Defendants characterize the allegations as "boilerplate" and insufficient. However, in light of the standards the Court is bound to apply, they are sufficient. Accepting the allegations as true, a state court or jury could conclude Tennent for reasons of her own*fn1 callously or at least negligently caused Wason to unintentionally resign her job and lose her benefits at a time Tennent would have reason to know she would be particularly vulnerable, and which actually caused her severe emotional distress.

It is worth remembering that while employers typically communicate with employees regarding benefits, such communications are not necessarily made in the course of the employment relationship. This responsibility can be delegated to others, such as third-party administrators, who could in turn be liable for IIED. In Hernandez v. Gen. Adjustment Bureau, 199 Cal.App.3d 999 (1988), for instance, a claimant gave an insurance adjuster records and reports detailing serious medical and psychological problems. The adjuster allegedly knew of the claimant's fragile emotional condition and financial need yet consistently delayed disability payments for reasons unrelated to claim disputes. This was held to state a claim for IIED. Id. at 1007. While Tennent's position gave her easy access to Wason's records and written communications and may have led Wason to trust her, Tennent's position with Wason's employer is not an element of the claims. As in Hernandez, Wason might be able to establish that Tennent interfered with her receipt of disability benefits, causing serious emotional distress.
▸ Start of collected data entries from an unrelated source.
/-- RULE_COMMIT (R162 to R165). -/
def Dev.ruleCommit (d : Dev) (payload : List Byte) : Dev × Option Answer :=
  let cur := d.get R.CLS_STATE_CUR_SLOT
  let newVer := (d.get R.CLS_STATE_CUR_VER + 1) % 256
  if !payload.isEmpty then (d, some { status := St.malformed })
  else if !d.on R.CLS_STATE_STAGE_OPEN then (d, some { status := St.malformed })
  else if 128 ≤ d.versionSpan newVer then (d.bump C.CLS_VERSION_LIMIT, some { status := St.versionLimit })
  else
    let s := d.get R.CLS_STATE_STAGE_SLOT
    let seq := d.get R.CLS_COMMIT_SEQ_SEQ + 1
    let d := (d.put R.CLS_STATE_STAGE_OPEN 0).put R.CLS_COMMIT_SEQ_SEQ seq
    let d := ((d.put (R.CLS_VER_VER s) newVer).put (R.CLS_VER_STATE s) 2).put (R.CLS_VER_COMMIT_SEQ s) seq
    let d := (d.put R.CLS_STATE_CUR_SLOT s).put R.CLS_STATE_CUR_VER newVer
    let d := d.put (R.CLS_VER_STATE cur) 3
    let d := if d.get (R.CLS_VER_REFCOUNT cur) = 0 then d.startSweep cur else d
    (d.bump C.CLS_COMMITS, some { status := St.ok, payload := beBytes 1 newVer ++ zeros 7 ++ beBytes 8 seq })

/-- RULE_ABORT (R161). -/
def Dev.ruleAbort (d : Dev) (payload : List Byte) : Dev × Option Answer :=
  if !payload.isEmpty then (d, some { status := St.malformed })
  else if !d.on R.CLS_STATE_STAGE_OPEN then (d, some { status := St.malformed })
  else
    let s := d.get R.CLS_STATE_STAGE_SLOT
    (((d.put R.CLS_STATE_STAGE_OPEN 0).startSweep s).bump C.CLS_ABORTS, some { status := St.ok })

/-- A request on the staging: requests begin and end one at a time, so it waits while the copy sweep of an accepted RULE_STAGE runs
(R157, R164, R574). -/
def Dev.ruleRequest (d : Dev) (opcode : Nat) (payload : List Byte) : Dev :=
  if d.front.opening.isSome then { d with front := { d.front with ruleWaits := d.front.ruleWaits ++ [(opcode, payload)] } }
  else d.request opcode 0 payload fun d =>
    if opcode = 0x10 then d.ruleStage payload else if opcode = 0x11 then d.ruleCommit payload else d.ruleAbort payload

/-- The requests that waited for a copy sweep, in order, until one of them opens a staging of its own. -/
def Dev.runRuleWaits : Nat → Dev → Dev
  | 0, d => d
  | n + 1, d =>
    match d.front.opening, d.front.ruleWaits with
    | none, w :: rest => Dev.runRuleWaits n (({ d with front := { d.front with ruleWaits := rest } }).ruleRequest w.1 w.2)
    | _, _ => d
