-- ==== Sys2Proof/Machine/Sync.lean ====
section
/-! DEFINITION. Synchronisation objects and queues (chapter 12): counters, pinned signals, barrier networks, the context
watchdog, context faults and restarts, queues with their notices and flushes. -/

namespace Sys2Proof.Machine

/-! ### Counters (R432 to R439) -/

/-- What a counter that nothing has touched holds (R435, Table 12.12). -/
def ctrDflt (_ : Nat) : Ctr := ⟨0, 0, 0xFFFF⟩

/-- The physical counter of virtual counter `v` of context `c`, if its page is mapped (R432). -/
def Dev.physCtr (d : Dev) (c v : Nat) : Option Nat :=
  if d.on (R.SYN_MAP_VALID c (v / 256 % 256)) then some (d.get (R.SYN_MAP_PAGE c (v / 256 % 256)) * 256 + v % 256) else none

/-- A physical counter. -/
def Dev.ctr (d : Dev) (p : Nat) : Ctr := Sparse.read ctrDflt d.sync.ctrs p

/-- A physical counter replaced. -/
def Dev.setCtr (d : Dev) (p : Nat) (x : Ctr) : Dev :=
  { d with sync := { d.sync with ctrs := Sparse.write ctrDflt d.sync.ctrs p x } }

/-- An engine's answer. -/
def Dev.answer (d : Dev) (engine : Nat) (a : SyncAnswer) : Dev :=
  { d with sync := { d.sync with answers := Sparse.put d.sync.answers engine a } }

/-- The waits replaced; the oldest waits that are not in the waiter store take the places that are free (R439). -/
def Dev.setWaits (d : Dev) (ws : List Wait) : Dev :=
  let isCtr (w : Wait) : Bool := match w.on with | .counter _ _ => true | _ => false
  let free := 16384 - (ws.filter fun w => isCtr w && w.stored).length
  let ws := (ws.foldl (fun (p : List Wait × Nat) w =>
    if isCtr w && !w.stored && p.2 != 0 then (p.1 ++ [{ w with stored := true }], p.2 - 1) else (p.1 ++ [w], p.2)) ([], free)).1
  { d with sync := { d.sync with waits := ws } }

/-- Whether a wait is blocked on physical counter `p`. -/
def Dev.waitsOn (d : Dev) (p : Nat) (w : Wait) : Bool :=
  match w.on with | .counter v _ => d.physCtr w.context v == some p | _ => false

/-- Whether a stored wait is the first of its counter and the count covers it (R439). -/
def Dev.covered (d : Dev) (w : Wait) : Bool :=
  match w.on with
  | .counter v n =>
    match d.physCtr w.context v with
    | some p => w.stored && decide (n ≤ (d.ctr p).value) && d.sync.waits.find? (fun x => d.waitsOn p x && x.stored) == some w
    | none => false
  | _ => false

/-- A covered wait takes its count and its engine goes on; its place in the store frees. -/
def Dev.releaseWait (d : Dev) (w : Wait) (rest : List Wait) : Dev :=
  match w.on with
  | .counter v n =>
    match d.physCtr w.context v with
    | some p => ((d.setCtr p { d.ctr p with value := (d.ctr p).value - n }).setWaits rest).answer w.engine .released
    | none => d
  | _ => d

/-- Blocked waiters that their counts cover are released, those of one counter in the order in which they blocked (R439). -/
def Dev.releaseWaiters : Nat → Dev → Dev
  | 0, d => d
  | k + 1, d =>
    match takeFirst d.covered d.sync.waits with
    | some (w, rest) => Dev.releaseWaiters k (d.releaseWait w rest)
    | none => d

/-- The waiters that a new count of counter `p` covers are released, and those that the places they free in the waiter store let in. -/
def Dev.releaseOn (d : Dev) (p : Nat) : Dev :=
  match takeFirst (fun w => d.covered w && d.waitsOn p w) d.sync.waits with
  | some (w, rest) => Dev.releaseWaiters d.sync.waits.length (d.releaseWait w rest)
  | none => d

/-- `WAITING` of a pinned signal follows its blocked waits. -/
def Dev.pinWaiting (d : Dev) (core pin : Nat) : Dev :=
  d.put (R.SYN_PIN_WAITING core pin) (b2n (d.sync.waits.any fun w => w.on = .pin core pin))

/-- Waits withdrawn; the waiters that this lets go are released, and `WAITING` of the pinned signals follows. -/
def Dev.withdrawWaits (d : Dev) (keep : Wait → Bool) : Dev :=
  let gone := d.sync.waits.filter fun w => !keep w
  let d := Dev.releaseWaiters d.sync.waits.length (d.setWaits (d.sync.waits.filter keep))
  d.each gone fun d w => match w.on with | .pin l i => d.pinWaiting l i | _ => d

/-- A wait blocks (R439, R448). -/
def Dev.block (d : Dev) (on : WaitOn) (context engine : Nat) : Dev :=
  let isCtr := match on with | .counter _ _ => true | _ => false
  let d := d.bump C.SYN_WAITS_BLOCKED
  let full := isCtr && 16384 ≤ (d.sync.waits.filter fun w => w.stored).length
  let d := if full then d.bump C.SYN_STORE_FULL else d
  let w : Wait := { on := on, context := context, engine := engine, ticks := 0, stored := isCtr && !full }
  { d with sync := { d.sync with waits := d.sync.waits ++ [w] } }
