/-- The engines that hold stages of a model. -/
def Dev.modelEngines (d : Dev) (m : Nat) : List Nat :=
  (List.range 32).filter fun e => d.get (R.FOR_ENGINE_STAT_MODEL e) = m

/-- The control addresses that a flip of a model exchanges: the banks of its engines and its feature map. -/
def Dev.flipRanges (d : Dev) (m : Nat) : List (Nat × Nat) :=
  ((d.modelEngines m).map bankRanges).flatten ++ [(0x700100000 + 0x800 * m, 0x800)]

/-- `NODES` and `TREES` of an engine follow its active bank. -/
def Dev.bankUse (d : Dev) (e : Nat) : Dev :=
  let lo := 0x710000000 + 0x10000 * e
  let nodes := d.regs.countP fun w => decide (lo ≤ w.1) && decide (w.1 < lo + 0x10000) && w.2.toNat.testBit 42
  (d.put (R.FOR_ENGINE_STAT_NODES e) nodes).put (R.FOR_ENGINE_STAT_TREES e) (d.treesOf e).length

/-- The engines of a model flip their banks: its banks and feature map become the shadow's, and a word that was bad leaves the
active bank (R363). Its T0 output block switches with the rest of the generation. -/
def Dev.forestFlip (d : Dev) (m : Nat) : Dev :=
  if !d.on (R.FOR_MODEL_SHADOW_READY m) then d
  else
    let ranges := d.flipRanges m
    let mine (a : Nat) : Bool := ranges.any fun r => r.1 ≤ a && a < r.1 + r.2
    let new := d.lens.shadow.filter fun w => mine w.1
    let regs := new.foldl (fun s w => Sparse.write resetWord s w.1 w.2) (d.regs.filter fun w => !mine w.1)
    let copy := new.foldl (fun s w => Sparse.write resetWord s w.1 w.2) (d.lens.forestCopy.filter fun w => !mine w.1)
    let d := { d with regs := regs, lens := { d.lens with
      shadow := d.lens.shadow.filter fun w => !mine w.1, forestCopy := copy,
      badWords := d.lens.badWords.filter fun a => !mine a } }
    let d := d.each (d.modelEngines m) fun d e => (d.put (R.FOR_ENGINE_STAT_WORD_BAD e) 0).bankUse e
    let d := match d.lens.shadowFeatures.find m with
      | some n => { d.put (R.FOR_MODEL_FEATURES m) n with lens := { d.lens with shadowFeatures := d.lens.shadowFeatures.drop m } }
      | none => d
    let d := (d.put (R.FOR_MODEL_SHADOW_READY m) 0).put (R.FOR_MODEL_GEN_ACTIVE m) (d.get (R.FOR_MODEL_GEN_SHADOW m))
    d.bump C.FOR_BANK_FLIPS

/-- SHADOW_LOAD_DONE: the load of a model's shadow banks ends (R362). -/
def Dev.shadowLoaded (d : Dev) (m : Nat) : Dev :=
  if (d.modelEngines m).any fun e => d.on (R.FOR_ENGINE_STAT_SHADOW_LOADING e) then
    let d := d.each (d.modelEngines m) fun d e => d.put (R.FOR_ENGINE_STAT_SHADOW_LOADING e) 0
    d.put (R.FOR_MODEL_SHADOW_READY m) 1
  else d

/-! ### The commands -/

/-- FOREST_SAMPLE_ENTER (R343). -/
def execForestSampleEnter (model : Fin 15) (bad : List MemEvent) (stallCycles : Nat) (s : State) :=
  s.clocked (·.regionStopped 16) fun d => d.forestNext model.val bad stallCycles

/-- FOREST_RESULT (R353). -/
def execForestResult (model : Fin 15) (s : State) := s.clocked (·.regionStopped 16) fun d => d.forestResult model.val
The Court therefore concludes a California court could hold Wason has stated a claim against Tennent for either IIED or NIED.

IV. Conclusion and Order

For these reasons, the Court concludes Tennent is not a sham defendant, and diversity is therefore lacking. Because this Court lacks jurisdiction, as required under 28 U.S.C. § 1447(c), this action is hereby REMANDED to the Superior Court of the State of California for the County of San Diego, Central District.